*** EXERCISE INPUT ***

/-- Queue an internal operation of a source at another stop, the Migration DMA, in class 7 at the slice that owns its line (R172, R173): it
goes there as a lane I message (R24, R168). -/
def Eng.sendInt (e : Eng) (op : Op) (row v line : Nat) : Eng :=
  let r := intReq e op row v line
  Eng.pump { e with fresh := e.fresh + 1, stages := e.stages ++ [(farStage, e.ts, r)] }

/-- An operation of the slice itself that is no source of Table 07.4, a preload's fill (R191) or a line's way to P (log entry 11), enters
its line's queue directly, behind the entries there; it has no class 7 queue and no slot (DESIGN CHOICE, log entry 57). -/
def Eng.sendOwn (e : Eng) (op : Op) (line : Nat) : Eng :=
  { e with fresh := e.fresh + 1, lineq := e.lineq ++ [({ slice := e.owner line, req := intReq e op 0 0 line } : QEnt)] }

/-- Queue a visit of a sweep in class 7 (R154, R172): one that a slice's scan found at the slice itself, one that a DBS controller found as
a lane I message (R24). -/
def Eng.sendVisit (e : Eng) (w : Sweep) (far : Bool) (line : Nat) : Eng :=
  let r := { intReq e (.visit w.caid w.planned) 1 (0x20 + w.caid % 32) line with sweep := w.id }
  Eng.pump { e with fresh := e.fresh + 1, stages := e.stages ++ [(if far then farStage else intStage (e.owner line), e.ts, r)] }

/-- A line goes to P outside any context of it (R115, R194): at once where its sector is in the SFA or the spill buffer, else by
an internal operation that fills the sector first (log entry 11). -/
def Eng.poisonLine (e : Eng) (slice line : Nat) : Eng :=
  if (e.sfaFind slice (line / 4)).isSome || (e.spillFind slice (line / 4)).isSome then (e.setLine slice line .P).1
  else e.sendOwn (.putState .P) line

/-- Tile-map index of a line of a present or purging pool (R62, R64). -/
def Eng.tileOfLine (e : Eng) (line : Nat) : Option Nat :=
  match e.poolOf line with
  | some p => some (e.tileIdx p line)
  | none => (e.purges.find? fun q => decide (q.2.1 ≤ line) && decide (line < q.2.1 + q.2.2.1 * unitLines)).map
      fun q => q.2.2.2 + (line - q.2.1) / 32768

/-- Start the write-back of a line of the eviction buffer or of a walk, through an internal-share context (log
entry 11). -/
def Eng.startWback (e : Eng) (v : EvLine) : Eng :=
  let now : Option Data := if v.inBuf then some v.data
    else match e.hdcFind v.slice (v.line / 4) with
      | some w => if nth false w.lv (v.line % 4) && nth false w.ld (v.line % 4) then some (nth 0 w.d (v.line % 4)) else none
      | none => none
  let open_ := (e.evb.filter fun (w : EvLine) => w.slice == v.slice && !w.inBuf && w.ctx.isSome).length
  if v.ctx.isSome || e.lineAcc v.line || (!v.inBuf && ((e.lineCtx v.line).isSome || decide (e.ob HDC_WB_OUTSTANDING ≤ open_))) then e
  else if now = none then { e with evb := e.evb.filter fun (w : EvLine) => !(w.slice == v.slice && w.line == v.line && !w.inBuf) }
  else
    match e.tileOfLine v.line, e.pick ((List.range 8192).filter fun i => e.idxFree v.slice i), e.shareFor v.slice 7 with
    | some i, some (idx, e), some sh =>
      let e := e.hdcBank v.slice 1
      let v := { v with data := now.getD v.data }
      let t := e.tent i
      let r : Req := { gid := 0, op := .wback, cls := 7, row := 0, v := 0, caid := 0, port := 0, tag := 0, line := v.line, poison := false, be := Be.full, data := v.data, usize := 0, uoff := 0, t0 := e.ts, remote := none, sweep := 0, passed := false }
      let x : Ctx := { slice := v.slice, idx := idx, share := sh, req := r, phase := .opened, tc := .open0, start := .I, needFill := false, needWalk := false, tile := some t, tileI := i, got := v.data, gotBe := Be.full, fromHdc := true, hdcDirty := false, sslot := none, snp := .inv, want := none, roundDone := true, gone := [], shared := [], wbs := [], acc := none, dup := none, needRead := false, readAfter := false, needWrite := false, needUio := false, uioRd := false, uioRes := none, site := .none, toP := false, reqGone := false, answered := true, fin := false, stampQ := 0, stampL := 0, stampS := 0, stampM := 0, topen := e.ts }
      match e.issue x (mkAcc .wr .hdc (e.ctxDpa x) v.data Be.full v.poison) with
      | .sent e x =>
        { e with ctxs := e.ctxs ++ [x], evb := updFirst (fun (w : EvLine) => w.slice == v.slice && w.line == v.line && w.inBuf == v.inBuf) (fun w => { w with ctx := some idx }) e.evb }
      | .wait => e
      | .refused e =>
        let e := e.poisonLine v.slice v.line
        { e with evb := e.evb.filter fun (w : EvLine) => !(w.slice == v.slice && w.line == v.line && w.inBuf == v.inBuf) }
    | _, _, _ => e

*** End of EXERCISE INPUT ***
*** EXERCISE INPUT ***

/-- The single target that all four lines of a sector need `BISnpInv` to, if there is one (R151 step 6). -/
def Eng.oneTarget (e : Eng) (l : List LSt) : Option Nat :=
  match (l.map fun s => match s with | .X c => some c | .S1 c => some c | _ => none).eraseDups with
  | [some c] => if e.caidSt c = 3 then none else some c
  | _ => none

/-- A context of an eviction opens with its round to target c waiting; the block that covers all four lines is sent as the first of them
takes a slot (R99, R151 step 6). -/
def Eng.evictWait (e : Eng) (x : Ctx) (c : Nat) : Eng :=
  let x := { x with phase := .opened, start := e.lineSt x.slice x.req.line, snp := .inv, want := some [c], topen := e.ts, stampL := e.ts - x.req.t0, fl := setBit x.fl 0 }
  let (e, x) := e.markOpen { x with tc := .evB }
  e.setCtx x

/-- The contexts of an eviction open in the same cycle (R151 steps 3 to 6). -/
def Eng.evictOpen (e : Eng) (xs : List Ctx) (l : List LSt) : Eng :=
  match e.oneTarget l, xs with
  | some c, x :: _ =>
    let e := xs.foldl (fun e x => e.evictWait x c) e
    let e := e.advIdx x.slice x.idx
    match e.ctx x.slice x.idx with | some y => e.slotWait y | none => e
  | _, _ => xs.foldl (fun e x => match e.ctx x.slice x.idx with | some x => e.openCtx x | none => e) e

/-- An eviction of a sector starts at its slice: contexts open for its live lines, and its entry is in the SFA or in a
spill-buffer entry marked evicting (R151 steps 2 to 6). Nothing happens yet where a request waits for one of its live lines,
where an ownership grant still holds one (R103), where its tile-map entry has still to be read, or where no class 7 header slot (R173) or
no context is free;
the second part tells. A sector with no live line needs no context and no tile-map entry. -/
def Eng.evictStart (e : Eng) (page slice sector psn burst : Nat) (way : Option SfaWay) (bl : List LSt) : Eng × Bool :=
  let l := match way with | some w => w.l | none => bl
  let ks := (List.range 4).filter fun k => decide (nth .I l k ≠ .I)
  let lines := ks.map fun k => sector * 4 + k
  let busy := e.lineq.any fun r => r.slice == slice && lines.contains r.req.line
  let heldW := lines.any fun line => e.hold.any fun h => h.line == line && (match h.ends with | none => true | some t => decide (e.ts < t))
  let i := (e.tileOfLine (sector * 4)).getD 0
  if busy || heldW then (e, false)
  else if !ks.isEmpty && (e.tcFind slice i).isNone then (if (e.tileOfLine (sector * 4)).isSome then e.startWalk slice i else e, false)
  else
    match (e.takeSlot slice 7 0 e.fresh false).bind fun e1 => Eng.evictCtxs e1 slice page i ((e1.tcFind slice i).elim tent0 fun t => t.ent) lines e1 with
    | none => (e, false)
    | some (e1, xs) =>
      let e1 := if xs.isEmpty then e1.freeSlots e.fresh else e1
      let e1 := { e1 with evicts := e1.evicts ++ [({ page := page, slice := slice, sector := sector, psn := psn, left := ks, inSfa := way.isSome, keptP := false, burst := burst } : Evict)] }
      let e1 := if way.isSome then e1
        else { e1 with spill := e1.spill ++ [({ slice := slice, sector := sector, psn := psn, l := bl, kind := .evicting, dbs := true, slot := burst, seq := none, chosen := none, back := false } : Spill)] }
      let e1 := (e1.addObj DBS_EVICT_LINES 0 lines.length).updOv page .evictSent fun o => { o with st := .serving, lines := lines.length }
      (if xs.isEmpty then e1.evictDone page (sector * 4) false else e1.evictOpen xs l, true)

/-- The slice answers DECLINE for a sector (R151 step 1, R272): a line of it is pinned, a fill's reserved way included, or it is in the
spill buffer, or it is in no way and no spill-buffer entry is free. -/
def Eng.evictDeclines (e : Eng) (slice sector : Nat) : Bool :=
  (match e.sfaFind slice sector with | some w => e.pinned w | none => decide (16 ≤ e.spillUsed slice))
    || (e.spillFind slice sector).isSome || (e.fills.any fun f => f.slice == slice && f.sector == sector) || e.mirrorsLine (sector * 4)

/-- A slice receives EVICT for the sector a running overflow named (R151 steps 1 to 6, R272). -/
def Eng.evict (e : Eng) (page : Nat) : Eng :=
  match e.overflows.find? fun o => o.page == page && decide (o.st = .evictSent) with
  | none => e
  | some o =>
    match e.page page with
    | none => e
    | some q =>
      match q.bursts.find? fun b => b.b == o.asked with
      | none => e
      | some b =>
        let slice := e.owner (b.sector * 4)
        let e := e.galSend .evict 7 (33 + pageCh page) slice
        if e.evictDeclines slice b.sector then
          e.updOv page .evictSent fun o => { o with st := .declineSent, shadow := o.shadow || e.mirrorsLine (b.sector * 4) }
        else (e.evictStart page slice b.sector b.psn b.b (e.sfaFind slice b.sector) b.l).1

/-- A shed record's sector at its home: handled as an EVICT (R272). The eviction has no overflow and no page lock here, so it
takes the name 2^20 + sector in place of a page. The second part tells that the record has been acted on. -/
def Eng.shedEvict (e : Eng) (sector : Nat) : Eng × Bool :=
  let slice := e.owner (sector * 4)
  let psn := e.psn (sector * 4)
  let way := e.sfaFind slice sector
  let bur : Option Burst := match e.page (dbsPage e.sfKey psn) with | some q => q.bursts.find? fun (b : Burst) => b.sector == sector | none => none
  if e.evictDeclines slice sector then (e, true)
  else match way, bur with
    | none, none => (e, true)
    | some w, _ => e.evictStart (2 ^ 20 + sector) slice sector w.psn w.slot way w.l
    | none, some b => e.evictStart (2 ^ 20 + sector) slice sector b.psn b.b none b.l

*** End of EXERCISE INPUT ***

Check each line of the material for the string "message", then state how many lines have it and nothing more.

SOLUTION TO THIS TASK
2